(Collected data)
______
-- ==== Sys2Proof/Machine/Eth.lean ====
section
/-! DEFINITION. Ethernet-mode ports (R386, R421 to R426): acceptance, update datagrams, sampled values, parser rules, PTP. What PTP's
messages hold and how its slave computes come from IEEE 1588-2019 (PRESUMED, log entry 44). -/

namespace Sys2Proof.Machine

/-- R421: a frame that is not accepted. -/
def State.ethDrop (s : State) : State := s.bump Reg.FAB_ETH_DROP_CNT.COUNT

/-- An Ethernet frame sent; only the last of each kind is kept. -/
def State.ethSend (p kind v : Nat) (s : State) : State :=
  s.onFab fun f => { f with ethSent := tset 0 f.ethSent (8 * p + kind) (v + 1) }

def State.macOf (s : State) (p : Nat) : Nat := s.rf (Reg.FAB_ETH.MAC_LO p) + s.rf (Reg.FAB_ETH.MAC_HI p) * 2 ^ 32
/-- The four words of an IPv6 address, the word at the lowest offset most significant (log entry 44). -/
def State.ip6Of (s : State) (p : Nat) : Nat :=
  ((s.rf (Reg.FAB_ETH.IPV6_0 p) * 2 ^ 32 + s.rf (Reg.FAB_ETH.IPV6_1 p)) * 2 ^ 32 + s.rf (Reg.FAB_ETH.IPV6_2 p)) * 2 ^ 32 +
    s.rf (Reg.FAB_ETH.IPV6_3 p)

/-- R421: a frame's destination and tag are accepted. -/
def State.ethAccepts (s : State) (p : Nat) (f : EthFrame) : Bool :=
  let d := f.dst
  64 ≤ f.len && f.len ≤ 9238 && f.fcsOk &&
    (d == s.macOf p || d == 0xFFFFFFFFFFFF || (s.rb (Reg.FAB_ETH.PTP_L2 p) && (d == 0x011B19000000 || d == 0x0180C200000E)) ||
      d == 0x01005E000181 || d == 0x333300000181 || d == 0x3333FF000000 + s.ip6Of p % 2 ^ 24 ||
      (0x010CCD040000 ≤ d && d ≤ 0x010CCD0401FF)) &&
    (match f.vid with
      | none => true
      | some v => v == 0 || (s.rb (Reg.FAB_ETH.VLAN_EN p) && v == s.rf (Reg.FAB_ETH.VID p)))

/-! Numbers in a datagram. -/

/-- `n` bytes from offset `o`, most or least significant first. -/
def bytesAt (big : Bool) (v o n : Nat) : Nat :=
  (List.range n).foldl (fun a k => a * 256 + (v >>> (8 * (o + (if big then k else n - 1 - k)))) % 256) 0

/-- 48-bit seconds and nanoseconds as watch time (R425, R426). -/
def ptpWt (sec ns : Nat) : Nat := ((sec + 2 ^ 64 - 946684800) % 2 ^ 32) * 2 ^ 32 + ns * 2 ^ 32 / 1000000000

/-- R423, R400, R401: an update datagram. -/
def State.updDatagram (v len : Nat) (s : State) : State :=
  let b (o n : Nat) : Nat := bytesAt true v o n
  let count := b 4 4 % 65536
  if len < 4 || b 0 1 != 1 then s.ethDrop
  else if len < 12 || count == 0 || len < 12 + 32 * count then s.ptypeBad
  else
    let twin := b 3 1 % 2 == 1
    (List.range count).foldl (fun s k =>
      let o := 12 + 32 * k
      s.onNamed (b o 8) fun i s => s.toTile
        { idx := i, v := b (o + 8) 4, vn := b (o + 12) 4, twin := twin, qual := b (o + 16) 4 % 256, tSrc := b (o + 24) 8, src := s.node
          tRx := s.wt, pair := 0 }) s

/-- R425: the value of a record as binary32. -/
def parsedValue (big : Bool) (fmt v o : Nat) : Nat :=
  match fmt with
  | 0 => fofInt f32 (sext 16 (bytesAt big v o 2))
  | 1 => fofInt f32 (sext 32 (bytesAt big v o 4))
  | _ => bytesAt big v o 4

/-- R425: a timestamp. -/
def parsedTime (big : Bool) (fmt v o now : Nat) : Nat :=
  match fmt with
  | 0 => now
  | 1 => bytesAt big v o 8
  | _ => ptpWt (bytesAt big v o 6) (bytesAt big v (o + 6) 4)

/-- R425: the records of a datagram under parser rule `n`. -/
def State.parseDatagram (n v len : Nat) (s : State) : State :=
  let big := s.rb (Reg.FAB_PARSE.BIG_END n)
  let skip := s.rf (Reg.FAB_PARSE.HDR_SKIP n)
  let rl := s.rf (Reg.FAB_PARSE.REC_LEN n)
  let ts := s.rf (Reg.FAB_PARSE.TS_OFS n)
  let per := s.rb (Reg.FAB_PARSE.TS_PER_REC n)
  if rl == 0 then s
  else (List.range ((len - skip) / rl)).foldl (fun s k =>
    let o := skip + k * rl
    let i := bytesAt big v (o + s.rf (Reg.FAB_PARSE.IDX_OFS n)) (if s.rb (Reg.FAB_PARSE.IDX32 n) then 4 else 2) +
      s.rf (Reg.FAB_PARSE.BASE_IDX n)
    let bad := s.rb (Reg.FAB_PARSE.QUAL_EN n) &&
      bytesAt big v (o + s.rf (Reg.FAB_PARSE.QUAL_OFS n)) 1 &&& s.rf (Reg.FAB_PARSE.QUAL_BAD_MASK n) != 0
    if !idxOk i then s.bump Reg.FAB_TAG_BAD_CNT.COUNT
    else s.toTile
      { idx := i, v := parsedValue big (s.rf (Reg.FAB_PARSE.VFMT n)) v (o + s.rf (Reg.FAB_PARSE.VAL_OFS n)), vn := 0, twin := false
        qual := if bad then 128 else 0
        tSrc := parsedTime big (s.rf (Reg.FAB_PARSE.TSFMT n)) v (if per then o + ts else ts) s.wt, src := s.node, tRx := s.wt
        pair := 0 }) s

/-! Sampled values (R424). -/

/-- The sample time of an ASDU that arrives at watch time `now`. -/
def svTime (a : Asdu) (now : Nat) : Nat :=
  if a.synch == 0 || a.rate == 0 then now
  else
    let f := a.smpCnt * 2 ^ 32 / a.rate
    (now + 2 ^ 64 - f) / 2 ^ 32 * 2 ^ 32 % 2 ^ 64 + f

/-- One element goes to its target: a sample of a channel, or an update of a point. -/
def State.svPut (n : Nat) (e : SvElem) (t : Nat) (s : State) : State :=
  let q := (if e.invalid then 128 else 0) + (if e.above then 64 else 0)
  let x := fofInt f32 (sext 32 e.value)
  let g := s.rf (Reg.FAB_SV.TARGET n)
  if s.rb (Reg.FAB_SV.TGT n) then
    s.toTile { idx := g, v := fmul f32 x (s.rf (Reg.FAB_SV.SCALE n)), vn := 0, twin := false, qual := q, tSrc := t, src := s.node
               tRx := s.wt, pair := 0 }
  else
    let ch := g % 65536
    let c := s.chan ch
    let b : CBlk :=
      { ch := ch, fmt := 2, discont := false, n := 1, seq := none, t := t, rate := fget Chan.RATE_CHZ c, qual := q, src := s.node
        data := fmul f32 x (fget Chan.SCALE c), scaled := true }
    s.onCmw fun w => { w with inq := w.inq ++ [b] }

/-- One ASDU of a stream: the entries that match it; of two for one target the higher. -/
def State.svTake (appid : Nat) (a : Asdu) (s : State) : State :=
  let hit := (List.range 256).filter fun n =>
    s.rb (Reg.FAB_SV.VALID n) && s.rf (Reg.FAB_SV.APPID n) == appid && s.rf (Reg.FAB_SV.SVID_CRC n) == a.svid
  let good := hit.filter fun n => s.rf (Reg.FAB_SV.CONFREV n) == a.confRev
  let target (n : Nat) : Bool × Nat := (s.rb (Reg.FAB_SV.TGT n), s.rf (Reg.FAB_SV.TARGET n))
  let s := if good.length < hit.length then s.ethDrop else s
  let wins := good.filter fun n => !(good.any fun m => decide (n < m) && target m == target n)
  let t := svTime a s.wt
  wins.foldl (fun s n => match a.elems[s.rf (Reg.FAB_SV.ELEM n)]? with
    | some e => s.svPut n e t
    | none => s) s

/-! PTP (R426). -/

/-- The clockClass that a MASTER port announces. -/
def State.clockClass (s : State) : Nat :=
  let st := s.rf Reg.FAB_TIME_STAT.STATE
  let ptp := if s.rb Reg.FAB_TIME_CTRL.ROOT then s.rb Reg.FAB_TIME_CTRL.ROOT_SRC else s.fab.rootSrc == 1
  if st == 2 && ptp then 6 else if st == 3 then 7 else 248

/-- This node takes its time from PTP on port `p`. -/
def State.ptpRoot (s : State) (p : Nat) : Bool :=
  s.rb Reg.FAB_TIME_CTRL.ROOT && s.rb Reg.FAB_TIME_CTRL.ROOT_SRC && s.rf Reg.FAB_TIME_CTRL.PTP_PORT == p

/-- A correction in 2^-16 ns as a span. -/
def corrSpan (c : Int) : Int := divEven (c * 2 ^ 16) 1000000000

/-- The time of a Sync is known: `t1` − received `t2`. The offset acts once the path delay is known, and a Delay_Req goes out. -/
def State.ptpSynced (p seq t1 t2 : Nat) (s : State) : State :=
  let d := wtDiff t1 t2
  let s := s.onFab fun f => { f with ptpSync := none, ptpDiff := -d, syncAt := s.tim.now, ptpReq := some (seq, s.wt) }
  let s := s.ethSend p 7 seq
  match s.fab.ptpDelay with
  | some pd => s.timeOffset (d + pd)
  | none => s

/-- A slave port's message. -/
def State.ptpSlave (p : Nat) (m : PtpMsg) (s : State) : State :=
  let mine := match s.fab.ptpBest with
    | some b => b.1 == m.src
    | none => false
  let at_ : Nat := (((ptpWt m.sec m.ns : Nat) : Int) + corrSpan m.corr).toNat % 2 ^ 64
  match m.typ with
  | 11 =>
    let best := match s.fab.ptpBest with
      | some b => if b.1 == m.src || b.2.1 < m.rank && s.tim.now < b.2.2 + ofS 3 then
          (if b.1 == m.src then (m.src, m.rank, s.tim.now) else b) else (m.src, m.rank, s.tim.now)
      | none => (m.src, m.rank, s.tim.now)
    let moved := (s.fab.ptpBest.map Prod.fst) != some best.1
    let s := s.onFab fun f => { f with
      ptpBest := some best, ptpSync := if moved then none else f.ptpSync, ptpReq := if moved then none else f.ptpReq
      ptpDelay := if moved then none else f.ptpDelay }
    if best.1 != m.src || !s.ptpRoot p then s
    else
      s.takeUtc (if m.utcValid then ofInt 16 m.utcOfs else s.rf Reg.FAB_TIME_UTC.UTC_OFS)
        (if m.utcValid then 1 else s.rf Reg.FAB_TIME_UTC.UTC_VALID) (b2n m.leap61) (b2n m.leap59)
  | 0 =>
    if !mine || !s.ptpRoot p then s
    else if m.twoStep then s.onFab fun f => { f with ptpSync := some (m.seq, s.wt) }
    else s.ptpSynced p m.seq at_ s.wt
  | 8 => match s.fab.ptpSync with
    | some y => if mine && y.1 == m.seq then s.ptpSynced p m.seq at_ y.2 else s
    | none => s
  | 9 => match s.fab.ptpReq with
    | some y =>
      if mine && y.1 == m.seq && m.req == p then
        let t4 : Nat := (((ptpWt m.sec m.ns : Nat) : Int) - corrSpan m.corr).toNat % 2 ^ 64
        s.onFab fun f => { f with ptpReq := none, ptpDelay := some ((f.ptpDiff + wtDiff t4 y.2) / 2) }
      else s
    | none => s
  | _ => s

/-- R426: a PTP message on a port. -/
def State.takePtp (p : Nat) (m : PtpMsg) (s : State) : State :=
  if m.domain != s.rf (Reg.FAB_ETH.PTP_DOMAIN p) then s
  else match s.rf (Reg.FAB_ETH.PTP_ROLE p) with
    | 1 => s.ptpSlave p m
    | 2 => if m.typ == 1 then s.ethSend p 6 s.wt else s
    | _ => s

/-- R422: an accepted frame, by the first row that matches. -/
def State.ethTake (p : Nat) (f : EthFrame) (s : State) : State :=
  let mine (v6 : Bool) (dst : Nat) : Bool := if v6 then dst == s.ip6Of p else dst == s.rf (Reg.FAB_ETH.IPV4 p)
  match f.body with
  | .ptpL2 m => if s.rb (Reg.FAB_ETH.PTP_L2 p) then s.takePtp p m else s.ethDrop
  | .sv appid l => if s.selfQuenched 5 then s.ethDrop else l.foldl (fun s a => s.svTake appid a) s
  | .arp a => if a == s.rf (Reg.FAB_ETH.IPV4 p) then s.ethSend p 1 a else s.ethDrop
  | .ns a => if a == s.ip6Of p then s.ethSend p 2 a else s.ethDrop
  | .udp v6 dst port ok v len ptp =>
    if port == 319 || port == 320 then (match ptp with
      | some m => s.takePtp p m
      | none => s)
    else if !ok || !mine v6 dst then s.ethDrop
    else if port == s.rf (Reg.FAB_ETH.UPD_PORT p) then (if s.selfQuenched 4 then s.ethDrop else s.updDatagram v len)
    else match (List.range 64).find? fun n => s.rb (Reg.FAB_PARSE.EN n) && s.rf (Reg.FAB_PARSE.UDP_PORT n) == port with
      | some n => if s.selfQuenched 4 then s.ethDrop else s.parseDatagram n v len
      | none => s.ethDrop
  | .other => s.ethDrop

/-- The coins of an Ethernet frame in its port's buffer (log entry 44). -/
def ethCoins (f : EthFrame) : Nat := (f.len + 63) / 64

/-- R421: the buffer of 4,096 coins of port `p`, as far as full tile queues hold its frames (R31), has no room for a frame. -/
def State.ethFull (s : State) (p : Nat) (f : EthFrame) : Bool :=
  decide (4096 < s.pts.owed.foldl (fun a o => if o.1 == p then a + o.2.1 else a) (ethCoins f))

/-- R31: the tiles before whose full queue more updates wait than in an earlier state. -/
def State.waitMore (s before : State) : List Nat :=
  (s.pts.waiting.map Prod.fst).filter fun k => decide ((tget [] before.pts.waiting k).length < (tget [] s.pts.waiting k).length)

/-- R31, R421: a frame stays in its port's buffer while updates of it wait at the full queues of tiles `l`. -/
def State.ethHeld (p : Nat) (f : EthFrame) (l : List Nat) (s : State) : State :=
  if l.isEmpty then s else s.onPts fun x => { x with owed := x.owed ++ [(p, ethCoins f, l)] }

/-- ETH_FRAME_RECEIVE (R421, R422): a frame on an Ethernet-mode port. -/
def execEthFrameReceive (t port : Nat) (f : EthFrame) (s : State) : Host.Outcome State Fault Refusal :=
  let s1 := s.at_ t
  if !s1.pwr.mainUp || 128 ≤ port || !s1.rb (Reg.FAB_PORT.MODE port) || s1.rf (Reg.FAB_PORT.STATE port) != 3 then s.done
  else if s1.ethAccepts port f && !s1.ethFull port f then
    ((s1.ethTake port f).ethHeld port f ((s1.ethTake port f).waitMore s1)).done
  else s1.ethDrop.done

/-- PTP_MASTER_SEND (R426): a MASTER port sends what is due: Announce each second, Sync with Follow_Up 16 times a second. -/
def execPtpMasterSend (t port : Nat) (s : State) : Host.Outcome State Fault Refusal :=
  let s1 := s.at_ t
  if !s1.pwr.mainUp || 128 ≤ port || !s1.rb (Reg.FAB_PORT.MODE port) || s1.rf (Reg.FAB_PORT.STATE port) != 3 ||
      s1.rf (Reg.FAB_ETH.PTP_ROLE port) != 2 then s.done
  else
    let now := s1.tim.now
    let due (l : Tab Nat) (d : Nat) : Bool := tget 0 l port == 0 || decide (tget 0 l port + d ≤ now + 1)
    let s1 := if due s1.fab.announceAt (2 ^ 32) then
        (s1.ethSend port 3 s1.clockClass).onFab fun f => { f with announceAt := tset 0 f.announceAt port (now + 1) } else s1
    let s1 := if due s1.fab.ptpSyncAt (2 ^ 28) then
        ((s1.ethSend port 4 s1.fab.ptpSeq).ethSend port 5 s1.wt).onFab fun f =>
          { f with ptpSyncAt := tset 0 f.ptpSyncAt port (now + 1), ptpSeq := (f.ptpSeq + 1) % 65536 }
      else s1
    s1.done

end Sys2Proof.Machine
end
______
Among the lines above, return each one holding the string "queues".

/-- R421: the buffer of 4,096 coins of port `p`, as far as full tile queues hold its frames (R31), has no room for a frame. -/
/-- R31, R421: a frame stays in its port's buffer while updates of it wait at the full queues of tiles `l`. -/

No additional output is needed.